▸ Work to complete:
In the data below, find the line that contains "HST_ERRSTAT.CFGLOCK, W1C, Table 2.13. -/" and the line that contains "abbrev HST_FAULTRING_ID : Fld". Copy both, plus every line between them, exactly.

━━━ Input records

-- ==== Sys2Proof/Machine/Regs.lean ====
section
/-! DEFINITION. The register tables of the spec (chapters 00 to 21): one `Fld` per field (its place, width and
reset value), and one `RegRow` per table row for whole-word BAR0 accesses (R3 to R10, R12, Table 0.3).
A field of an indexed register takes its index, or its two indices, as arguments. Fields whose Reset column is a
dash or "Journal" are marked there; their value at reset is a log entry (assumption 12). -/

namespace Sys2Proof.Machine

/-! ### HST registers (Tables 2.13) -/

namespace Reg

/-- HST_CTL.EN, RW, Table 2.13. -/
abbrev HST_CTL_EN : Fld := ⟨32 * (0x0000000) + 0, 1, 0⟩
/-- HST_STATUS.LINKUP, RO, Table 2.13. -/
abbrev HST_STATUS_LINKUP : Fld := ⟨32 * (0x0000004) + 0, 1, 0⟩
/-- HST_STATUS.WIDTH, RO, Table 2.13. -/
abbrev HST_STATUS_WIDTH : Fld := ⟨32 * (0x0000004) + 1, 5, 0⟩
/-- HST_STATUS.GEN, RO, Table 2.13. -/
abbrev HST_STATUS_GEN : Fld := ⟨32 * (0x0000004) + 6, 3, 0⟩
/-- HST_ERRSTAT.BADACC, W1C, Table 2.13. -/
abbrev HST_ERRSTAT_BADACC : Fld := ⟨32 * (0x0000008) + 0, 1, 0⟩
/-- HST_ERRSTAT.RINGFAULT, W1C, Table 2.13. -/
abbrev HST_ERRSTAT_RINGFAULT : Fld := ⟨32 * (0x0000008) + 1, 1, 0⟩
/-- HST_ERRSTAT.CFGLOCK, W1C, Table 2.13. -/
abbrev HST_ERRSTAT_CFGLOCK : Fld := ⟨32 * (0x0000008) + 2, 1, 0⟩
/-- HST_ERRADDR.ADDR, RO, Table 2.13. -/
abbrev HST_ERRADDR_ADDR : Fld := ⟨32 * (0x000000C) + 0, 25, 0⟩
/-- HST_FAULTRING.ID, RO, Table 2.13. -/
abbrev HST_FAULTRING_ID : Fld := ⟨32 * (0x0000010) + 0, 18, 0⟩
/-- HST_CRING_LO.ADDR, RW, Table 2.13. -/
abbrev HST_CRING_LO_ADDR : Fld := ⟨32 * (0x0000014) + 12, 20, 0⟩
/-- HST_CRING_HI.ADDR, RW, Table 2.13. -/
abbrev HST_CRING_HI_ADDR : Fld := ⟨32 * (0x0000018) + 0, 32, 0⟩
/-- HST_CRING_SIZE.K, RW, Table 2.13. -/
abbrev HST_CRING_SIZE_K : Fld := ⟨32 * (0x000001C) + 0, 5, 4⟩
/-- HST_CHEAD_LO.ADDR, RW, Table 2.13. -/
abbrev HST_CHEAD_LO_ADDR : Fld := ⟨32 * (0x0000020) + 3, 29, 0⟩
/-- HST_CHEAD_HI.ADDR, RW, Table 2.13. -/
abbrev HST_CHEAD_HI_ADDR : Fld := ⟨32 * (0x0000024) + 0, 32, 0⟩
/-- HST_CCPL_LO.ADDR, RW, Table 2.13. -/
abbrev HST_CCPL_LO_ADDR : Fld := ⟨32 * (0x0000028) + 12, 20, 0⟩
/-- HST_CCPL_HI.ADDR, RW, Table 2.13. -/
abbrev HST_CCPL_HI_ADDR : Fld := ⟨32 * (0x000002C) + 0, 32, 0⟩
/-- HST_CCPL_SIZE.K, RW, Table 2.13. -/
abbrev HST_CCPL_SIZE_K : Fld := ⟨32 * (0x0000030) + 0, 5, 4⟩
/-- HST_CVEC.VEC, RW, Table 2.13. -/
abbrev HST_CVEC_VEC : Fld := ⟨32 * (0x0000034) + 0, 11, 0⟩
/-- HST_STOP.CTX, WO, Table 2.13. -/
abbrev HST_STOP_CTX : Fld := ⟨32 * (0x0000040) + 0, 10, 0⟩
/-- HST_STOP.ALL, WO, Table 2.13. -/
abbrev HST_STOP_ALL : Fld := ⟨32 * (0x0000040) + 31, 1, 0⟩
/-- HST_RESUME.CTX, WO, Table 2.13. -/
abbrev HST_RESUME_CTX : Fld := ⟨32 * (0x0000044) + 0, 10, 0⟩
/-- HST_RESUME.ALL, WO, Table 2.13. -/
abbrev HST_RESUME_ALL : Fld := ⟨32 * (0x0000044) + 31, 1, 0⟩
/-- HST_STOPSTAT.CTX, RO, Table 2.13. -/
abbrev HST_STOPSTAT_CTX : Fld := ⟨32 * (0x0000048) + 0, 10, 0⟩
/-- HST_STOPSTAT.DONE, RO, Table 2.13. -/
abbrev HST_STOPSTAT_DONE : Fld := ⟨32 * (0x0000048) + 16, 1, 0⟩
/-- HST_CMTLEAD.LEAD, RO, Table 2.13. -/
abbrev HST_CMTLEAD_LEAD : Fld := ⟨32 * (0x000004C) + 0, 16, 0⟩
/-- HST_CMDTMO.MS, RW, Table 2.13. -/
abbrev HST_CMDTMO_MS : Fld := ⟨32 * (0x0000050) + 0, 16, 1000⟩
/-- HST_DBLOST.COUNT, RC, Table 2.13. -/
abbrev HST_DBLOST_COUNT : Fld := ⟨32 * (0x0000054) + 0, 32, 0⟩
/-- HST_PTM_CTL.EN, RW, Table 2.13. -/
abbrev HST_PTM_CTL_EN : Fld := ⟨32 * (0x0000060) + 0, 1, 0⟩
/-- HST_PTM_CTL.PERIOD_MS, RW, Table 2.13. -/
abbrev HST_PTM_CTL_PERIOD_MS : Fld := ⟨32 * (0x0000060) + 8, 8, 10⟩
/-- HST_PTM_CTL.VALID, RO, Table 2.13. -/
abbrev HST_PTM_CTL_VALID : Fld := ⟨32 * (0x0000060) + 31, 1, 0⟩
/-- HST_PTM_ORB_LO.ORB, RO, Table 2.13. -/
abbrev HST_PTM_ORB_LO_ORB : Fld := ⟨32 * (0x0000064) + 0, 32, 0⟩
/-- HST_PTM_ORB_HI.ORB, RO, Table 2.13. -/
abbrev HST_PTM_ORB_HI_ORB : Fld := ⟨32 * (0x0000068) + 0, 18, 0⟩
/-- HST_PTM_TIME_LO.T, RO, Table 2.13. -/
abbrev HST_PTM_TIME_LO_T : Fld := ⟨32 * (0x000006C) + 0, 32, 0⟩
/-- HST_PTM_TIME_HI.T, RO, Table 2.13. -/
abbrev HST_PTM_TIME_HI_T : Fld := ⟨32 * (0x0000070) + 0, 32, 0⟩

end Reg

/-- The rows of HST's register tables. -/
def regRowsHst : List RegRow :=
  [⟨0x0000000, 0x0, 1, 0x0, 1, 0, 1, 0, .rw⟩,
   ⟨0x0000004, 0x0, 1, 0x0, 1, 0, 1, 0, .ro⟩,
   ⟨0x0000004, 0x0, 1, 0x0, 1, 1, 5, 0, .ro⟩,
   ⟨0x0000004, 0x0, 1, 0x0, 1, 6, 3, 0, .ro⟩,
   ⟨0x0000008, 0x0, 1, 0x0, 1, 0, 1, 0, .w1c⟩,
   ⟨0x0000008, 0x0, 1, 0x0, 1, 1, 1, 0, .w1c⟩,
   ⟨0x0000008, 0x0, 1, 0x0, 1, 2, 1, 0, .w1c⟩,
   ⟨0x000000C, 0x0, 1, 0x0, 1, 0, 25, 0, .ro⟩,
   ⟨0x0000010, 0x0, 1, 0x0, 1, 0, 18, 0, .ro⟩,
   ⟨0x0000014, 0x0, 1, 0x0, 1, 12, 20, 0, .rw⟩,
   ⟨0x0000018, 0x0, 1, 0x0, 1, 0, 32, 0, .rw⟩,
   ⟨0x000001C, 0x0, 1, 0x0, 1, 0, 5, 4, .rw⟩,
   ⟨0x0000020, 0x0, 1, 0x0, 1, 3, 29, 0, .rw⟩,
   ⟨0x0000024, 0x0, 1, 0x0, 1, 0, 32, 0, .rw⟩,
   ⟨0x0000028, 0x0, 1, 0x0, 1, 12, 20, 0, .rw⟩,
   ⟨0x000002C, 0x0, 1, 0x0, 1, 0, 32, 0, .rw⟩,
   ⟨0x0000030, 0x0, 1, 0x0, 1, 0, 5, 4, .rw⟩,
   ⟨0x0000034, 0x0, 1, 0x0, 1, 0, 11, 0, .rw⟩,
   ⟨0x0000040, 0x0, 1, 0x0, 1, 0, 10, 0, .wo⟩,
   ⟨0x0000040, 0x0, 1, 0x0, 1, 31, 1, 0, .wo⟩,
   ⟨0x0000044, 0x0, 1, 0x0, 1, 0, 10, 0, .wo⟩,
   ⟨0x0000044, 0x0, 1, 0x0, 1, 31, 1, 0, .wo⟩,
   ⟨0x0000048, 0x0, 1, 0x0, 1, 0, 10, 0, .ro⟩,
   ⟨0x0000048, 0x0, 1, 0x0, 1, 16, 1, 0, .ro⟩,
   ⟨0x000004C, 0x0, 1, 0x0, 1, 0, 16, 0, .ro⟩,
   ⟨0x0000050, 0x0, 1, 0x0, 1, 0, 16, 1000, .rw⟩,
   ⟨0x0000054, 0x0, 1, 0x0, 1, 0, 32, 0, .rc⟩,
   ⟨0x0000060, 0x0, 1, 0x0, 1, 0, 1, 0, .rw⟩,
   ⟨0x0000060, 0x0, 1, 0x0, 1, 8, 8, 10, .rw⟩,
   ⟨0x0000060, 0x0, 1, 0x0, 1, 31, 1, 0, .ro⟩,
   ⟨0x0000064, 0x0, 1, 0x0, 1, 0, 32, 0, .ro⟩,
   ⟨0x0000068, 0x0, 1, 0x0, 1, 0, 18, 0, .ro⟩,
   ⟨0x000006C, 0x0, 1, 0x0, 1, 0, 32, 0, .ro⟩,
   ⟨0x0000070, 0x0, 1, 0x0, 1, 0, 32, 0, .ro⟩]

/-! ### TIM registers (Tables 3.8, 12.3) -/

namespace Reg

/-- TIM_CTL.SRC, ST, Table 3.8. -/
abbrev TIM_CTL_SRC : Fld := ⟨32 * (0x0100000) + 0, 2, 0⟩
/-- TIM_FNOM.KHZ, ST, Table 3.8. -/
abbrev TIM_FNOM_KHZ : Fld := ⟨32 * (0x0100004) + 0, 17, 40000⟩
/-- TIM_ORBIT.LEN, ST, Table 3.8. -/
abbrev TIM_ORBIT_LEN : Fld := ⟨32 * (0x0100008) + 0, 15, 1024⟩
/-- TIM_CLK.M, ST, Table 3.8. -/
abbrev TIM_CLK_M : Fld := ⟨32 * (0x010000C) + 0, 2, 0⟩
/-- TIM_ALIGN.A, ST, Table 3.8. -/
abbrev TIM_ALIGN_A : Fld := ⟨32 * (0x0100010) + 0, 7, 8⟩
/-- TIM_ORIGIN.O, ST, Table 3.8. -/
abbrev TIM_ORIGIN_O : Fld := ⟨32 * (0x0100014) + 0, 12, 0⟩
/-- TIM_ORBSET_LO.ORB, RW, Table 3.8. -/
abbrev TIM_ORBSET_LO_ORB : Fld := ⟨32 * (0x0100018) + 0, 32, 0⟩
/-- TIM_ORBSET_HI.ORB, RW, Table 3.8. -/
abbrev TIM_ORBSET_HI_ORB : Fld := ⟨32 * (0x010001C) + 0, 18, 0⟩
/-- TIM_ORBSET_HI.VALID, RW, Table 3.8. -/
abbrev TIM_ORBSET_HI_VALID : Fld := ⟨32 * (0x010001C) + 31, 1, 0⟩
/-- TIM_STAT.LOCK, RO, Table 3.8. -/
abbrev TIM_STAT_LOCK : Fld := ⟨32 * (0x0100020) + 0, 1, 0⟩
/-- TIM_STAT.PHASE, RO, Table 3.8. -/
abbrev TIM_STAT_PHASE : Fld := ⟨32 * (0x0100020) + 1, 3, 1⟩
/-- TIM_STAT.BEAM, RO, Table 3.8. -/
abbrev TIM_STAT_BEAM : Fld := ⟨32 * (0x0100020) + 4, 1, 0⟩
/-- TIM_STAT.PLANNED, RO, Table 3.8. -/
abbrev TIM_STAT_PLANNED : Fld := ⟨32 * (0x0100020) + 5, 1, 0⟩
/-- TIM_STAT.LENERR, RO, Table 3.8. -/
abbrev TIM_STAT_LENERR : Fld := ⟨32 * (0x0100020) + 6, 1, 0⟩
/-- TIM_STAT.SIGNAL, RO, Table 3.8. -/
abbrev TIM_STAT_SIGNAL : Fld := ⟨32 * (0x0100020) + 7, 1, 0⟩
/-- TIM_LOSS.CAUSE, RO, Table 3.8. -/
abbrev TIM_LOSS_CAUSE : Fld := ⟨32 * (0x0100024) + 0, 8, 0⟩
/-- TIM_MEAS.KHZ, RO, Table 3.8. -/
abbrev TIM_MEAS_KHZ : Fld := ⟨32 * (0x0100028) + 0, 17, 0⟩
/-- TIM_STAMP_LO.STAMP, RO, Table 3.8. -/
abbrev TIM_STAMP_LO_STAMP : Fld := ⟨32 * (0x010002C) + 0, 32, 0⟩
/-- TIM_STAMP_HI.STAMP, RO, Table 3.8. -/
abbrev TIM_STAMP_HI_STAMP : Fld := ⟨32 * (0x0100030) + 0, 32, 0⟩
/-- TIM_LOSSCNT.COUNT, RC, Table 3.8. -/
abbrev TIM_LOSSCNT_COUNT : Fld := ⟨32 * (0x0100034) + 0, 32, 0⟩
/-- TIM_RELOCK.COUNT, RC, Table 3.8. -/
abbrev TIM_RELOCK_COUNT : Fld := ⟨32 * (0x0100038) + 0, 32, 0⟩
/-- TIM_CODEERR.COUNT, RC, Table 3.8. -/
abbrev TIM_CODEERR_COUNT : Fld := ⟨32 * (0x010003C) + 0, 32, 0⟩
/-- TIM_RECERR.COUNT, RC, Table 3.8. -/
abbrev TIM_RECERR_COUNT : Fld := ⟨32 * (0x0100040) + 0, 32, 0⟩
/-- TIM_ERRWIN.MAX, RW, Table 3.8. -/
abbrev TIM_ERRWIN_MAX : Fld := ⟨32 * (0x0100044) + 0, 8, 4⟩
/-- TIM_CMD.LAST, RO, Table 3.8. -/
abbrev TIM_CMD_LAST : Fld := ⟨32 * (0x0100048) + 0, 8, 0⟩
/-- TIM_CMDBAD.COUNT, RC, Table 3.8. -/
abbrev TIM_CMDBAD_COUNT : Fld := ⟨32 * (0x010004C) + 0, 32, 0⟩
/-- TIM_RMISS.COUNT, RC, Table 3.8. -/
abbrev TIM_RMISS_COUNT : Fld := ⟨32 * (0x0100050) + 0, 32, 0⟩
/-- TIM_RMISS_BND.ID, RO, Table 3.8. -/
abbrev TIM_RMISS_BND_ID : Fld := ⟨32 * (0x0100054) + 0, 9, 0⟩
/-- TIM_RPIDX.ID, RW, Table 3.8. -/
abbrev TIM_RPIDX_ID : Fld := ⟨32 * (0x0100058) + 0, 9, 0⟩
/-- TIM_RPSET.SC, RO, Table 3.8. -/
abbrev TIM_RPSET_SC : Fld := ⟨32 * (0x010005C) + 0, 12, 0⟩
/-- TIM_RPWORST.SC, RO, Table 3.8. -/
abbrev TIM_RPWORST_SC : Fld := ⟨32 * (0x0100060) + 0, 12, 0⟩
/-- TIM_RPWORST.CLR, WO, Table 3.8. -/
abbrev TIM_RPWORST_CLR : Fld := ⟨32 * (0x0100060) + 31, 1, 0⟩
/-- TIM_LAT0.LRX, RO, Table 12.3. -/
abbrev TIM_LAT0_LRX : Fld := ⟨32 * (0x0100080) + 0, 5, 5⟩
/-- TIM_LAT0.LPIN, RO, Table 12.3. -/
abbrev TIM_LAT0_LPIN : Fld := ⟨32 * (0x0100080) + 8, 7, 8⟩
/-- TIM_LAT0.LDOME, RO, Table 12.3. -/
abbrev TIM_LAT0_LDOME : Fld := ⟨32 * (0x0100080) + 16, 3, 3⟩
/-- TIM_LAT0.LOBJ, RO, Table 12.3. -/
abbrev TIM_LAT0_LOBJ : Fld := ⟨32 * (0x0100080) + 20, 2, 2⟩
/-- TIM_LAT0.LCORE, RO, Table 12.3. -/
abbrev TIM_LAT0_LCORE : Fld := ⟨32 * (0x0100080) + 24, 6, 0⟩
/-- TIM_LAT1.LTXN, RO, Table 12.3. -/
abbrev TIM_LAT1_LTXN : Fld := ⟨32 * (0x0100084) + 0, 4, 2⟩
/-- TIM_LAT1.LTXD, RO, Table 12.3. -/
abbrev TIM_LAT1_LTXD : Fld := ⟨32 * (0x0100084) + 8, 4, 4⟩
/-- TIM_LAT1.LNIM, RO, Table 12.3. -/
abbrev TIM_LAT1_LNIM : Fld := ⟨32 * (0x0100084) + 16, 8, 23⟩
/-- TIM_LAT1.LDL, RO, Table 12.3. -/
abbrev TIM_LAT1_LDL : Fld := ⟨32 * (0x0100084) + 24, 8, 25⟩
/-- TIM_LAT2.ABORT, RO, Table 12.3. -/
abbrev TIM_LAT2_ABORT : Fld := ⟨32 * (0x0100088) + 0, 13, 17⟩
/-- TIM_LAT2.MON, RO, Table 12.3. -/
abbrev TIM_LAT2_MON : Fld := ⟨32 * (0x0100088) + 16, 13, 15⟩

━━━━━━

▸ Final answer:
/-- HST_ERRSTAT.CFGLOCK, W1C, Table 2.13. -/
abbrev HST_ERRSTAT_CFGLOCK : Fld := ⟨32 * (0x0000008) + 2, 1, 0⟩
/-- HST_ERRADDR.ADDR, RO, Table 2.13. -/
abbrev HST_ERRADDR_ADDR : Fld := ⟨32 * (0x000000C) + 0, 25, 0⟩
/-- HST_FAULTRING.ID, RO, Table 2.13. -/
abbrev HST_FAULTRING_ID : Fld := ⟨32 * (0x0000010) + 0, 18, 0⟩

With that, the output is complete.